The caramel-scented spiral  from your pipe, a ghostly thunderhead  in the cold tile study where you’d summoned me, your disobedient one.

That sweet smell and  queasy dread blurred into  what I knew— what I would always know— as love.

In synagogue, your satin tallis brushed against my arm as we dutifully rose and sat, rose and sat, sometimes for so long  you snored, your furious breath 

impossible to ignore so I took a fist of your tallis with its long silky threads and held it to my nose, a guilty reprieve, until it was time again to stand.

Years later, we confided about those tedious hours spent in a tradition we both loved and misunderstood,  the way we also loved and misunderstood each other

the way a tallis was never meant to be shared.

ELEGY

(for my dad)


I am your family first to speak. I tell  a forty-five-year-old story about how you once flew cross country to bring me  home for surgery.

That’s all they need to know.

                        *

You would remember, I had an ovarian cyst, menstrual bleeding, stabbing pain that no doctor  from the Berkshires could explain. 

You picked me up at noon for the afternoon flight. I would miss the rest of summer,  rehearsals and performances,  but mostly the bassoon player  with dark curls and a Long Island accent. We were seventeen, practicing Mendelssohn  triplets by day, doing it at night  on the dorm linoleum floor.

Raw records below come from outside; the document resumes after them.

/-- The meaning of `vlaneExtract`: it issues or traps as a bundle of its own in the V slot that acts. -/
def execVlaneExtract (t : Ty) (sd : Nat) (a : Nat) (c : Nat) (g : Guard) (s : State) : Host.Outcome State Fault Refusal :=
  .next (issue [(opVlaneExtract t sd a c g).onSlot s.vslot] s)

/-- The meaning of `vperm`: it issues or traps as a bundle of its own in the V slot that acts. -/
def execVperm (t : Ty) (d : Nat) (a : Nat) (b : Nat) (g : Guard) (m : Bool) (s : State) : Host.Outcome State Fault Refusal :=
  .next (issue [(opVperm t d a b g m).onSlot s.vslot] s)

/-- The meaning of `vrot`: it issues or traps as a bundle of its own in the V slot that acts. -/
def execVrot (t : Ty) (d : Nat) (a : Nat) (c : Nat) (g : Guard) (m : Bool) (s : State) : Host.Outcome State Fault Refusal :=
  .next (issue [(opVrot t d a c g m).onSlot s.vslot] s)

/-- The meaning of `vcvt`: it issues or traps as a bundle of its own in the V slot that acts. -/
def execVcvt (dt : Ty) (st : Ty) (mode : Rnd) (p : Nat) (d : Nat) (a : Nat) (g : Guard) (m : Bool) (s : State) : Host.Outcome State Fault Refusal :=
  .next (issue [(opVcvt dt st mode p d a g m).onSlot s.vslot] s)

/-- The meaning of `vscl`: it issues or traps as a bundle of its own in the V slot that acts. -/
def execVscl (t : Ty) (d : Nat) (a : Nat) (b : Nat) (g : Guard) (s : State) : Host.Outcome State Fault Refusal :=
  .next (issue [(opVscl t d a b g).onSlot s.vslot] s)

/-- The meaning of `vredadd`: it issues or traps as a bundle of its own in the V slot that acts. -/
def execVredadd (t : Ty) (d : Nat) (a : Nat) (g : Guard) (m : Bool) (s : State) : Host.Outcome State Fault Refusal :=
  .next (issue [(opVredadd t d a g m).onSlot s.vslot] s)

/-- The meaning of `vredmax`: it issues or traps as a bundle of its own in the V slot that acts. -/
def execVredmax (t : Ty) (d : Nat) (a : Nat) (g : Guard) (m : Bool) (s : State) : Host.Outcome State Fault Refusal :=
  .next (issue [(opVredmax t d a g m).onSlot s.vslot] s)

/-- The meaning of `vredmin`: it issues or traps as a bundle of its own in the V slot that acts. -/
def execVredmin (t : Ty) (d : Nat) (a : Nat) (g : Guard) (m : Bool) (s : State) : Host.Outcome State Fault Refusal :=
  .next (issue [(opVredmin t d a g m).onSlot s.vslot] s)

/-- The meaning of `vscan`: it issues or traps as a bundle of its own in the V slot that acts. -/
def execVscan (t : Ty) (d : Nat) (a : Nat) (ex : Bool) (g : Guard) (m : Bool) (s : State) : Host.Outcome State Fault Refusal :=
  .next (issue [(opVscan t d a ex g m).onSlot s.vslot] s)

/-- The meaning of `vcnt`: it issues or traps as a bundle of its own in the V slot that acts. -/
def execVcnt (t : Ty) (d : Nat) (a : Nat) (g : Guard) (s : State) : Host.Outcome State Fault Refusal :=
  .next (issue [(opVcnt t d a g).onSlot s.vslot] s)

/-- The meaning of `vcntLz`: it issues or traps as a bundle of its own in the V slot that acts. -/
def execVcntLz (t : Ty) (d : Nat) (a : Nat) (g : Guard) (s : State) : Host.Outcome State Fault Refusal :=
  .next (issue [(opVcntLz t d a g).onSlot s.vslot] s)

/-- The meaning of `vtop2`: it issues or traps as a bundle of its own in the V slot that acts. -/
def execVtop2 (t : Ty) (d : Nat) (a : Nat) (g : Guard) (s : State) : Host.Outcome State Fault Refusal :=
  .next (issue [(opVtop2 t d a g).onSlot s.vslot] s)

/-- The meaning of `vquant`: it issues or traps as a bundle of its own in the V slot that acts. -/
def execVquant (t : Ty) (d : Nat) (a : Nat) (p : Nat) (g : Guard) (s : State) : Host.Outcome State Fault Refusal :=
  .next (issue [(opVquant t d a p g).onSlot s.vslot] s)

/-- The meaning of `vquantScale`: it issues or traps as a bundle of its own in the V slot that acts. -/
def execVquantScale (t : Ty) (d : Nat) (a : Nat) (p : Nat) (g : Guard) (s : State) : Host.Outcome State Fault Refusal :=
  .next (issue [(opVquantScale t d a p g).onSlot s.vslot] s)

/-- The meaning of `vdeq`: it issues or traps as a bundle of its own in the V slot that acts. -/
def execVdeq (t : Ty) (d : Nat) (a : Nat) (b : Nat) (g : Guard) (s : State) : Host.Outcome State Fault Refusal :=
  .next (issue [(opVdeq t d a b g).onSlot s.vslot] s)

/-- The meaning of `vcor`: it issues or traps as a bundle of its own in the V slot that acts. -/
def execVcor (t : Ty) (f : CorFn) (n : Nat) (d : Nat) (a : Nat) (g : Guard) (s : State) : Host.Outcome State Fault Refusal :=
  .next (issue [(opVcor t f n d a g).onSlot s.vslot] s)

end Sys2Proof.Machine
end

I don’t remember how you  jammed my bass into the rental car,  drove us to Boston, or anything   we talked about.  From the in-flight meal, I gave you my roll and dessert; all I had as an apology  for making you come all that way just for me.

I awoke from anesthesia; you and Mom and the surgeon. Oophorectomy. Benign. Ectopic. Pregnancy. Fallopian. Hemorrhage. Other than pregnancy, a jumble of words.  I bypassed fear and mortification  and remorse, and thought only about the boy back at Tanglewood.

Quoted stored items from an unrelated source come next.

/-- One more or one less view on a granule, as the delta queue sees it. -/
def State.coverBy (s : State) (die r : Nat) (up : Bool) (g : Nat) : State :=
  let reg := s.region die r
  let n := if up then reg.count g + 1 else reg.count g - 1
  (s.setRegion die r { reg with cover := tput reg.cover g n }).freeIfDone die r g

/-- CHORD_DELTA_APPLY: the oldest delta runs over its granules in increasing order. -/
def stepChordDeltaApply (die : Nat) (s : State) : State :=
  match (s.die die).deltas with
  | [] => s
  | d :: l =>
    let s1 := s.modDie die fun x => { x with deltas := l }
    (d.granules.foldl (fun t g => t.coverBy die d.region d.up g) s1).endRegion die d.region

/-- A delta queued by a context. -/
def State.pushDeltaOf (s : State) (k r : Nat) (up : Bool) (gs : List Nat) : State :=
  let die := dieOf k
  let n := (s.die die).deltaSeq
  (s.modDie die fun d => { d with deltas := d.deltas ++ [⟨n, r, up, gs⟩], deltaSeq := n + 1 }).modCtx k fun c =>
    { c with vwSeq := n + 1 }

/-- A delta queued by the acting context. -/
def State.pushDelta (s : State) (r : Nat) (up : Bool) (gs : List Nat) : State := s.pushDeltaOf s.cur r up gs

/-- Whether the delta queue has room (R226). -/
def State.deltaRoom (s : State) (die : Nat) : Bool := decide ((s.die die).deltas.length < 1024)

/-- Pins added to granules, each named by its region. -/
def State.pin (s : State) (die : Nat) (l : List (Nat × Nat)) : State :=
  l.foldl (fun t p =>
    let reg := t.region die p.1
    t.setRegion die p.1 { reg with pins := tput reg.pins p.2 (tget 0 reg.pins p.2 + 1) }) s

/-- Pins removed; a granule whose last pin goes with no view on it is freed. -/
def State.unpin (s : State) (die : Nat) (l : List (Nat × Nat)) : State :=
  l.foldl (fun t p =>
    let reg := t.region die p.1
    (t.setRegion die p.1 { reg with pins := tput reg.pins p.2 (tget 0 reg.pins p.2 - 1) }).freeIfDone die p.1 p.2) s

/-! ## Views in commands (R230, R231) -/

/-- The part of a range of VA that lies in the aperture, as first byte and byte after. -/
def State.inHull (s : State) (die vd va n : Nat) : Option (Nat × Nat) :=
  let ap := s.aperture die vd
  if s.meetsAperture die vd va n then some (max va ap.1, min (va + n) ap.2) else none

/-- The aperture parts of a command's ranges: those of KIND 0 on the own die. -/
def State.hullParts (s : State) (k : Nat) (l : List (Word × Nat)) : List (Nat × Nat) :=
  l.filterMap fun e =>
    if kindOf e.1 = 0 ∧ s.ownDie (dieOf k) e.1 = true then s.inHull (dieOf k) (s.vdOf k) (lowOf e.1) e.2 else none

/-- VIEW_RANGE for a command that names no view. -/
def State.noViewTrap (s : State) (k : Nat) (l : List (Word × Nat)) : Option Cause :=
  if (s.hullParts k l).isEmpty then none else some .viewRange

/-- The checks of R231; a command with no view takes VIEW_RANGE for any aperture byte. -/
def State.viewTrap (s : State) (k : Nat) (h : Option Word) (l : List (Word × Nat)) : Option Cause :=
  match h with
  | none => s.noViewTrap k l
  | some w =>
    match s.viewOf (dieOf k) (s.vdOf k) w with
    | none => some .viewStale
    | some i =>
      let v := s.view (dieOf k) i
      let b := (s.region (dieOf k) v.region).base
      if (s.hullParts k l).all fun p => decide (b + v.lo ≤ p.1) && decide (p.2 ≤ b + v.hi) then none
      else some .viewRange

Afterward, I always wondered why you never summoned me to your study to hiss and seethe your disapproval  over my disgraceful behavior.

When I was twenty, you divorced Mom  to marry the office woman, a two-year affair.  You told her another old story. 

Your new wife had a son my age. At sixteen, he unexpectedly became a father, and you took him in: supported, advised, loved him.

I would only learn this when  photos of you holding a newborn baby filled the house’s living-room shelves, empty of books since Mom moved to a condo.  I would only learn how you welcomed the young family when my bedroom became a nursery. 

 I would learn these things and  forget and learn and unknow and learn and pretend not to care and learn and ignore and learn and for forty-six years be unable to put it together, like a massive memory slip just before the final coda.


                   *


The son speaks too. So proud, grateful, calls you honorable,  extraordinary, calls you “my dad.”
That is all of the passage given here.